Is a subgroup test necessary if proving normality? If I am proving normality, is it also necessary to first prove that the group is a subgroup? i.e.
if $N$ is a subset of a group $G$ does
$$
gNg^{-1} \subseteq N\, \forall\, g\in G \implies N\le G?
$$
 A: You must show that $N$ is a subgroup. $\{(123),(132)\}$ conjugates to itself by any element of $S_3$ and is not a subgroup. 
A: I may be misunderstanding anything, but it seems to me that, if $N$ is a subset of $G$ which is not also a subgroup of $G$, then nothing can make it turn into a subgroup (let alone the normality condition), so your implication is false. On the other hand, if $N$ is a subset of $G$ which is also a subgroup of $G$, then your implication is vacuously true.
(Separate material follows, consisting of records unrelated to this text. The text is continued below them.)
-- ==== Sys2Proof/Machine/State.lean ====
section
/-! DEFINITION. The machine's state as plain data: the 20 registers of 10_state.md R23, the three byte buffers, the
parameters, and the model's own fields for the host's side of the interface. -/

namespace Sys2Proof.Machine

/-- STATUS (10_state.md R25). The reserved bits [15:8] read 0 and are never written, so they have no storage
(log 12); the 16-bit register is `Status.word` (Machine/Flags.lean). -/
structure Status where
  /-- ERR, bits [3:0]: the outcome of the most recent command. -/
  err : BitVec 4
  /-- STICKY, bit [4]. -/
  sticky : Bool
  /-- RX_VALID, bit [5]. -/
  rxValid : Bool
  /-- RX_ACK, bit [6]. -/
  rxAck : Bool
  /-- CAL_LOCK, bit [7]. -/
  calLock : Bool
deriving DecidableEq, Repr

/-- FAULT (10_state.md R26). Bits [7:4] read 0 and have no storage (log 12); the register is `FaultReg.word`. -/
structure FaultReg where
  /-- KIND, bits [3:0]. -/
  kind : BitVec 4
  /-- CODE, bits [15:8]. -/
  code : Byte
deriving DecidableEq, Repr

/-- A byte buffer: the bytes written since the last reset, in one canonical form (addresses strictly rising). An
unlisted address reads as "no byte", so no entry equals what an unlisted address reads as; the machine's read turns
"no byte" into the free value of `Config.unwrittenByte` (log 5). -/
abbrev Memory := List Host.Cell

/-- The host's transactions (20_memory.md R60). A written value is any integer, of which the register or byte keeps
the low bits (00_scope.md R9, 20_memory.md R61); a buffer index is any natural number, in range or not (R62; log 10). -/
inductive HostOp where
  | regRead (index : BitVec 8)
  | regWrite (index : BitVec 8) (value : Int)
  | bufRead (space : BufSpace) (index : Nat)
  | bufWrite (space : BufSpace) (index : Nat) (value : Int)
  | reset
deriving DecidableEq, Repr

/-- One pending transaction and the agent that issues it (60_exceptions.md R212). -/
structure Transaction where
  agent : Nat
  op : HostOp
deriving DecidableEq, Repr

/-- The 20 mapped registers (10_state.md R23). -/
inductive Reg where
  | cmd | status | fault | csacc | csIn | txNode | txObj | payLen | txLen | txCs
  | rxLen | rxPlen | rxCscalc | rxCsrecv | fldOff | raw16 | fldW32 | phys | calV | calI
deriving DecidableEq, Repr

/-- The engine errors (60_exceptions.md R190). Their codes are `EngineError.code`. -/
inductive EngineError where
  /-- ERR 1: an unassigned command code. -/
  | illegalCmd
  /-- ERR 2: PAY_LEN > 16. -/
  | encLength
  /-- ERR 3: RX_LEN > RX_CAP. -/
  | overrun
  /-- ERR 4: RX_LEN < 5. -/
  | truncated
  /-- ERR 5: the computed and the received sum differ. -/
  | checksumMismatch
  /-- ERR 6: a valid frame that reports a device fault. -/
  | deviceFault
  /-- ERR 7: a field outside the frame, or a payload that is not 4 bytes. -/
  | fieldRange
  /-- ERR 8: the scaler was used before CALLOCK. -/
  | notCalibrated
  /-- ERR 9: a zero nominal at CALLOCK. -/
  | calInvalid
  /-- ERR 10: a scaled result that does not fit its register. -/
  | range
deriving DecidableEq, Repr

/-- The device's fault vocabulary (41_frame_codec.md R126, 60_exceptions.md R195). -/
inductive DeviceFault where
  | checksumIncorrect
  | startDelimiterIncorrect
  | wrongOutputAddress
  | objectNotDefined
  | objectLengthIncorrect
  | accessDenied
  | deviceLocked
  | upperLimitExceeded
  | lowerLimitExceeded
  /-- Any other nonzero code; FAULT.CODE keeps it (41_frame_codec.md R127). -/
  | unknownFault
deriving DecidableEq, Repr

/-- The whole state. -/
structure State where
  /-- CMD, 8 bits (10_state.md R24). -/
  cmd : Byte
  /-- STATUS, 16 bits (R25). -/
  status : Status
  /-- FAULT, 16 bits (R26). -/
  fault : FaultReg
  /-- CSACC, the checksum accumulator (R27). -/
  csacc : Half
  /-- CS_IN (R28). -/
  csIn : Byte
  /-- TX_NODE (R29). -/
  txNode : Byte
  /-- TX_OBJ (R30). -/
  txObj : Byte
  /-- PAY_LEN (R31). -/
  payLen : BitVec 5
  /-- TX_LEN (R32). -/
  txLen : BitVec 5
  /-- TX_CS (R33). -/
  txCs : Half
  /-- RX_LEN (R34). -/
  rxLen : Byte
  /-- RX_PLEN (R35). -/
  rxPlen : Byte
  /-- RX_CSCALC (R36). -/
  rxCscalc : Half
  /-- RX_CSRECV (R37). -/
  rxCsrecv : Half
  /-- FLD_OFF (R38). -/
  fldOff : Byte
  /-- RAW16 (R39). -/
  raw16 : Half
  /-- FLD_W32 (R40). -/
  fldW32 : Word
  /-- PHYS (R41). -/
  phys : Word
  /-- CAL_V (R42). -/
  calV : Word
  /-- CAL_I (R42). -/
  calI : Word
  /-- PAYBUF (R44). -/
  pay : Memory
  /-- TXBUF (R45). -/
  tx : Memory
  /-- RXBUF (R46). -/
  rx : Memory
  /-- The parameters (00_scope.md R7), which 10_state.md R49 counts in the full state; no step changes them (log 3). -/
  params : Params
  /-- The MODEL's own: host transactions that have not happened yet, oldest first (log 1). -/
  pending : List Transaction
  /-- The MODEL's own: what the host's reads returned, newest first (log 11). -/
  replies : List Word
  /-- The MODEL's own: the agent that has used this instance, if any has (log 8). -/
  owner : Option Nat
  /-- The MODEL's own: how many Reset transactions there have been (log 6). -/
  epoch : Nat
deriving DecidableEq, Repr

/-- Where the machine stops with a fault. The spec has no fault that stops the block (20_memory.md R70,
60_exceptions.md R203): engine errors are recorded in STATUS and the block goes on. -/
inductive Fault where
  /-- Raised by SCUP.V and SCUP.I when STATUS.CAL_LOCK = 1 and the channel's nominal is 0: 43_scaler.md R161 defines
  `round_div` for b ≥ 1 only, and R162 says that the case cannot be. No run from reset reaches it. Safe (log 9). -/
  | zeroNominal
deriving DecidableEq, Repr

/-- Where the model gives no meaning. -/
inductive Refusal where
  /-- An instruction without a meaning; no arm of `exec` answers it. Safe. -/
  | notModelled (mnemonic : String)
  /-- Raised by a step whose transaction comes from another agent than the one that has used the instance: "a model
  refuses such a run" (60_exceptions.md R212, 93_implementation_defined.md I13). Safe (log 8). -/
  | secondHost
deriving DecidableEq, Repr

/-- The machine right after reset (70_reset_and_hazards.md R220): every register 0, every buffer byte unspecified
(nothing is listed), the parameters at the spec's defaults (00_scope.md R7, log 3), no transaction pending (log 1). -/
def State.reset : State :=
  { cmd := 0#8
    status := { err := 0#4, sticky := false, rxValid := false, rxAck := false, calLock := false }
    fault := { kind := 0#4, code := 0#8 }
    csacc := 0#16, csIn := 0#8, txNode := 0#8, txObj := 0#8, payLen := 0#5, txLen := 0#5, txCs := 0#16
    rxLen := 0#8, rxPlen := 0#8, rxCscalc := 0#16, rxCsrecv := 0#16, fldOff := 0#8, raw16 := 0#16
    fldW32 := 0#32, phys := 0#32, calV := 0#32, calI := 0#32
    pay := [], tx := [], rx := []
    params := Params.default
    pending := [], replies := [], owner := none, epoch := 0 }

end Sys2Proof.Machine
end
So I guess that, perhaps, your real question was: if $N$ is a subgroup of $G$ such that, for some $H\le G$, the normality condition holds for every $h\in H$, does it follow that $N\le H$? The answer is no.
For a counter-example, take $G:=\operatorname{Sym}{(\mathcal G)}$ and $H:=\operatorname{Aut}{(\mathcal G)}$, for any group $\mathcal G$. Then, the isomorphic copy of $\mathcal G$ into $G$ by left multiplication ("Cayley's"), say $L$, fulfils the normality condition in $H$, but $L\not\subseteq H$.
Proof. For every $\sigma\in H$, $l_a\in L$, $g\in \mathcal G$:
\begin{alignat}{1}
(\sigma l_a\sigma^{-1})(g) &= \sigma(l_a(\sigma^{-1}(g))) \\
&= \sigma(a\sigma^{-1}(g)) \\
&= \sigma(a)g \\
&= l_{\sigma(a)}(g) \\
\end{alignat}
whence: $\sigma l_a\sigma^{-1}\in L$, and finally: $\sigma L\sigma^{-1}\subseteq L$ for every $\sigma\in H$. But $L\cap H=\{\operatorname{id}_{\mathcal G}\}$; in fact:
\begin{alignat}{1}
l_a(gh)=l_a(g)l_a(h) &\iff agh=agah \\
&\iff a=e \\
&\iff l_a= \operatorname{id}_{\mathcal G} \\
\end{alignat}
Therefore, despite $\sigma L\sigma^{-1}\subseteq L$ for every $\sigma\in H$, it is $L\not\le H$. $\space\Box$